## WORK TO BE COMPLETED
Copy nothing from the entries below except the lines from the one containing "(fmtBits fmt) scale)))" through the one containing "fmt) (qInt v (fmtBits fmt) scale))", and copy those exactly.

####################

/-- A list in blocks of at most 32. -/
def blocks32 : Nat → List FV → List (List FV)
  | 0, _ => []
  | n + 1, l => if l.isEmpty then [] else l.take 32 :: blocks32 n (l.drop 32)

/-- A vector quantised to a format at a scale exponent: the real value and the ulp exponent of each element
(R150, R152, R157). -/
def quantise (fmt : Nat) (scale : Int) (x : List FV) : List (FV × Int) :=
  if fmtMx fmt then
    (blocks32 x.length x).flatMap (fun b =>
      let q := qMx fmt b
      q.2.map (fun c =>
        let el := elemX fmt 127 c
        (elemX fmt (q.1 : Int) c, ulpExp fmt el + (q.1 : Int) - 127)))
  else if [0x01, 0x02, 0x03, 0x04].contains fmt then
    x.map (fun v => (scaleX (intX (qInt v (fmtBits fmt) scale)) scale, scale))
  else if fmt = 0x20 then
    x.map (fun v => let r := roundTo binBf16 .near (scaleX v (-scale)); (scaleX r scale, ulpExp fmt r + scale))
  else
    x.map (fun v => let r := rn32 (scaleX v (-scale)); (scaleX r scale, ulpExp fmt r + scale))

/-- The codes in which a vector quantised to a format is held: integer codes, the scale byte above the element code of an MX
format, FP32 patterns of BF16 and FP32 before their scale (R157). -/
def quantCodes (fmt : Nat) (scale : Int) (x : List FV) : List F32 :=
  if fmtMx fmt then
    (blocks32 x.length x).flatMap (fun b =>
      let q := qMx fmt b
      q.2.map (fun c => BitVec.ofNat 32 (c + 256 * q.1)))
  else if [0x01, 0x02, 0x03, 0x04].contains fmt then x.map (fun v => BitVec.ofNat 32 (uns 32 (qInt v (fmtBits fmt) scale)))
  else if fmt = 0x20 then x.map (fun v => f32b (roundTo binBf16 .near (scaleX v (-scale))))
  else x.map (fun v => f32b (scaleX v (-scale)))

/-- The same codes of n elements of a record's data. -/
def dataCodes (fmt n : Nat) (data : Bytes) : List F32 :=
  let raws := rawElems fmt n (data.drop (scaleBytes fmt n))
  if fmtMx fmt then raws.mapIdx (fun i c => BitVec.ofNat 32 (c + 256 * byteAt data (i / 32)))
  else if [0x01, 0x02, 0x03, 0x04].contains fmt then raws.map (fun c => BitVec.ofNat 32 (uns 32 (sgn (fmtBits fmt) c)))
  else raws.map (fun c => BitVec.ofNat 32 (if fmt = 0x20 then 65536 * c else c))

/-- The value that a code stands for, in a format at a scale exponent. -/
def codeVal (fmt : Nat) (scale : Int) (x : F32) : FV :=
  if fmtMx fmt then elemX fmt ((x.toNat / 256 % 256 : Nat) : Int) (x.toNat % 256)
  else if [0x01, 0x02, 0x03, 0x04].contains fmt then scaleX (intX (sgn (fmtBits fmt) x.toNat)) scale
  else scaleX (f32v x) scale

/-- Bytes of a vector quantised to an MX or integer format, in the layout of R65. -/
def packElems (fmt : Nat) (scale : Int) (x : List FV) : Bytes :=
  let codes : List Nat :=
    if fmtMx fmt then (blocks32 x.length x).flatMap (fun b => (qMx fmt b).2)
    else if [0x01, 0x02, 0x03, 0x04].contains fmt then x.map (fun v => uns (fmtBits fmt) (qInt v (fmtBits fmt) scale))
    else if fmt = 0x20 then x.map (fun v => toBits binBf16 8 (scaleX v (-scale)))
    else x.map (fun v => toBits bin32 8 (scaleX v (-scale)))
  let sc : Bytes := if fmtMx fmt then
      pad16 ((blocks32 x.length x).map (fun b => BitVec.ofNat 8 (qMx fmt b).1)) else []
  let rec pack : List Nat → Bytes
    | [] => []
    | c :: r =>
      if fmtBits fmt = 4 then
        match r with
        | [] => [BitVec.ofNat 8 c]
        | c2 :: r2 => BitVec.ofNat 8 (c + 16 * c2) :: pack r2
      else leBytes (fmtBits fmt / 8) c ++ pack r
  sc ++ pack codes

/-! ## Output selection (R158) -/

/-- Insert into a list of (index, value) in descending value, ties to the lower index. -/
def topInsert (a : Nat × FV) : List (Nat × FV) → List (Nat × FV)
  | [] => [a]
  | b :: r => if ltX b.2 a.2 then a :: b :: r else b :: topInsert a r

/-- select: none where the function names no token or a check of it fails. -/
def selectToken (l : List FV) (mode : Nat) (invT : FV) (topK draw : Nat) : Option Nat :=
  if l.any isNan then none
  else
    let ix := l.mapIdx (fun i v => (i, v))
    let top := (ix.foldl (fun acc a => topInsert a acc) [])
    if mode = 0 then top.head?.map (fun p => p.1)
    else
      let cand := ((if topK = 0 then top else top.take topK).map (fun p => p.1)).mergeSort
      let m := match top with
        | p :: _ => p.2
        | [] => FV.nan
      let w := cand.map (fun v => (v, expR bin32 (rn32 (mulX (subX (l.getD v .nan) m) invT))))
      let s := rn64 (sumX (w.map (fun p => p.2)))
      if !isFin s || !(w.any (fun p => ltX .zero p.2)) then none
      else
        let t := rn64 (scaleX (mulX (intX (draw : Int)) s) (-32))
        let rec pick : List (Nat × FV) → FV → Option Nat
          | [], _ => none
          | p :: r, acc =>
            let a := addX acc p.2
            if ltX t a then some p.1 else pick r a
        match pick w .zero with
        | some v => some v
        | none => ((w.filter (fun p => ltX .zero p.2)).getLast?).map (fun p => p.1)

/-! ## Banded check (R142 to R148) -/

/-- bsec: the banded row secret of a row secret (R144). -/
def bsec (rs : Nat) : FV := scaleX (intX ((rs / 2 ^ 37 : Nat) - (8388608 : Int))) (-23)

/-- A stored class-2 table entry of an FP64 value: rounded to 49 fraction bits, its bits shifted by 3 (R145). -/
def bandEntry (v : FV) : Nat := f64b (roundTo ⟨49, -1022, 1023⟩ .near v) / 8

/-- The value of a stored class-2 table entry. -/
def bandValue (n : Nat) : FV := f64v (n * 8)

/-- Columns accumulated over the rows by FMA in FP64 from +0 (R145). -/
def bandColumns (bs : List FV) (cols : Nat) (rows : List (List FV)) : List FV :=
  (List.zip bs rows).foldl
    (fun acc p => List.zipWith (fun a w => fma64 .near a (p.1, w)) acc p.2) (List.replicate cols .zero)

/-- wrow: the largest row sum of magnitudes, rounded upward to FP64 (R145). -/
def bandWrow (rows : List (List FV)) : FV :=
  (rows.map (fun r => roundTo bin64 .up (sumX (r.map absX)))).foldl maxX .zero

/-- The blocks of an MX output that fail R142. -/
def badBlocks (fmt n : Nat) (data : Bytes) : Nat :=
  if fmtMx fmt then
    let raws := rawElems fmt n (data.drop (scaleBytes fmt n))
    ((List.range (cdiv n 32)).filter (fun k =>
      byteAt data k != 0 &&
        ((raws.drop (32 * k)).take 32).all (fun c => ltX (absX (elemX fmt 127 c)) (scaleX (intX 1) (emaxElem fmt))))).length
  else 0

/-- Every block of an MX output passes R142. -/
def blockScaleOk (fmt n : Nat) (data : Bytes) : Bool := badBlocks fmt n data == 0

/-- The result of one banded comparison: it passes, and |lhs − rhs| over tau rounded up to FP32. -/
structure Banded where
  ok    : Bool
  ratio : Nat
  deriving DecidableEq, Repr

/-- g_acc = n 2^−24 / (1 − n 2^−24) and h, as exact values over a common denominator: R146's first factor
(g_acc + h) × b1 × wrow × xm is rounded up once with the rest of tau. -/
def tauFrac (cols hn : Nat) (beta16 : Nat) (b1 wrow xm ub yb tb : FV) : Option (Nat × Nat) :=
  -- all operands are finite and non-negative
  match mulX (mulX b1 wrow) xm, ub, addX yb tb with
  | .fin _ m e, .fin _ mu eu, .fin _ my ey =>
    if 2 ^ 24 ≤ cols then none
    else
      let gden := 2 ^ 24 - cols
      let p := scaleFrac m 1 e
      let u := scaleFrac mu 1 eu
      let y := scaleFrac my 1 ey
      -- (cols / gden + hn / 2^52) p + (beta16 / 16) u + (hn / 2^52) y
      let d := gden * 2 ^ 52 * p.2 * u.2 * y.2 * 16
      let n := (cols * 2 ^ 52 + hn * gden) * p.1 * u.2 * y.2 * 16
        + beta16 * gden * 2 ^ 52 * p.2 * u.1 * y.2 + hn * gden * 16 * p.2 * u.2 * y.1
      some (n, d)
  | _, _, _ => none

####################

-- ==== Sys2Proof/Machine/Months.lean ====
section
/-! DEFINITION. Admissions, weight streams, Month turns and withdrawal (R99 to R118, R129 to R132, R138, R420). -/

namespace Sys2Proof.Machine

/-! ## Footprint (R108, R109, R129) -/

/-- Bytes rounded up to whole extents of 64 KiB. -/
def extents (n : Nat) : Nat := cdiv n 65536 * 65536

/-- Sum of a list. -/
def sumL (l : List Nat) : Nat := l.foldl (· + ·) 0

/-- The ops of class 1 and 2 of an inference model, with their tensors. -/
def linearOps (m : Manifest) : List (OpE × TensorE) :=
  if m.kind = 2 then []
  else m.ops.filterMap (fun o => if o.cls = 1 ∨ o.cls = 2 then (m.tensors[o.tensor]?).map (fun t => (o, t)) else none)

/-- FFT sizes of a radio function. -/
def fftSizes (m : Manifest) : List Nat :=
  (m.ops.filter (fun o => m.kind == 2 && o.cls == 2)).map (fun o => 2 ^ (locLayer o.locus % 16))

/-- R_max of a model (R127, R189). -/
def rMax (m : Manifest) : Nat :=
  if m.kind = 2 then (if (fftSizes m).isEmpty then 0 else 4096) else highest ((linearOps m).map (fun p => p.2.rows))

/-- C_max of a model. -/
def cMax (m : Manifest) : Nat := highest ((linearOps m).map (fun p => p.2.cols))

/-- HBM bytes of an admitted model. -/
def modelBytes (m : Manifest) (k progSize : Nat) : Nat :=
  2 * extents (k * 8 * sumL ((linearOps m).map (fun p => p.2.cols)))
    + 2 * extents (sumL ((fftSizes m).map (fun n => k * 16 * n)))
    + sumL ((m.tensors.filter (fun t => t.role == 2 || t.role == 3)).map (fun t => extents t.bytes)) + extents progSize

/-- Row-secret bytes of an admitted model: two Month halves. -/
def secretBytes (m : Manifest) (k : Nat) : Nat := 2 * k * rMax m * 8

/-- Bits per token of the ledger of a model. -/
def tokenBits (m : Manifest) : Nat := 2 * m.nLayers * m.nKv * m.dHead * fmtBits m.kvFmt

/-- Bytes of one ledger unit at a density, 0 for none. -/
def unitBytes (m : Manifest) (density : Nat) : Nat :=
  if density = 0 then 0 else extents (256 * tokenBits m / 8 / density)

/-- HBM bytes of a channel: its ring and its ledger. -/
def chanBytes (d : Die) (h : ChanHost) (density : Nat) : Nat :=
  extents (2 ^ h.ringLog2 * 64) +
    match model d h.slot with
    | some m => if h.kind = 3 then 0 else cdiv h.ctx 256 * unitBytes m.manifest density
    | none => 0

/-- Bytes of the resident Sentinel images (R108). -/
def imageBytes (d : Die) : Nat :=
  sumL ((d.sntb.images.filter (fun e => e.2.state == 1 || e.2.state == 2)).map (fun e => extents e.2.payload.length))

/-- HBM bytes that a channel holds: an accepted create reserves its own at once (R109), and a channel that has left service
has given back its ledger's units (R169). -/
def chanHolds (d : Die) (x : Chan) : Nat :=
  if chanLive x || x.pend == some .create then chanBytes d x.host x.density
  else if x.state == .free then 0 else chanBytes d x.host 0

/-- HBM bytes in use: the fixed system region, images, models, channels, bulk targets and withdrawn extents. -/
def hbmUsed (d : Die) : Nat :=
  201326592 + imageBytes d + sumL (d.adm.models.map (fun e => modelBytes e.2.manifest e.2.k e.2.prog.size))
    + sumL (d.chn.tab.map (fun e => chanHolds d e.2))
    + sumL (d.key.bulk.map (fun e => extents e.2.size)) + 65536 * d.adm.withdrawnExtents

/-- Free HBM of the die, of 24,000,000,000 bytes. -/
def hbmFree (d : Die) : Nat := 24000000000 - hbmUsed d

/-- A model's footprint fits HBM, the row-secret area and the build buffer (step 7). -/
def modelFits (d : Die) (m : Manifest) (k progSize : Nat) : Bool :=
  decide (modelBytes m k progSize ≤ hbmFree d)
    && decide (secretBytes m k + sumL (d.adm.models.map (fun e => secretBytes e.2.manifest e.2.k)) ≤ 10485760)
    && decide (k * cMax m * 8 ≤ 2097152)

####################

## SOLVED EXERCISE
  else if [0x01, 0x02, 0x03, 0x04].contains fmt then x.map (fun v => BitVec.ofNat 32 (uns 32 (qInt v (fmtBits fmt) scale)))
  else if fmt = 0x20 then x.map (fun v => f32b (roundTo binBf16 .near (scaleX v (-scale))))
  else x.map (fun v => f32b (scaleX v (-scale)))

/-- The same codes of n elements of a record's data. -/
def dataCodes (fmt n : Nat) (data : Bytes) : List F32 :=
  let raws := rawElems fmt n (data.drop (scaleBytes fmt n))
  if fmtMx fmt then raws.mapIdx (fun i c => BitVec.ofNat 32 (c + 256 * byteAt data (i / 32)))
  else if [0x01, 0x02, 0x03, 0x04].contains fmt then raws.map (fun c => BitVec.ofNat 32 (uns 32 (sgn (fmtBits fmt) c)))
  else raws.map (fun c => BitVec.ofNat 32 (if fmt = 0x20 then 65536 * c else c))

/-- The value that a code stands for, in a format at a scale exponent. -/
def codeVal (fmt : Nat) (scale : Int) (x : F32) : FV :=
  if fmtMx fmt then elemX fmt ((x.toNat / 256 % 256 : Nat) : Int) (x.toNat % 256)
  else if [0x01, 0x02, 0x03, 0x04].contains fmt then scaleX (intX (sgn (fmtBits fmt) x.toNat)) scale
  else scaleX (f32v x) scale

/-- Bytes of a vector quantised to an MX or integer format, in the layout of R65. -/
def packElems (fmt : Nat) (scale : Int) (x : List FV) : Bytes :=
  let codes : List Nat :=
    if fmtMx fmt then (blocks32 x.length x).flatMap (fun b => (qMx fmt b).2)
    else if [0x01, 0x02, 0x03, 0x04].contains fmt then x.map (fun v => uns (fmtBits fmt) (qInt v (fmtBits fmt) scale))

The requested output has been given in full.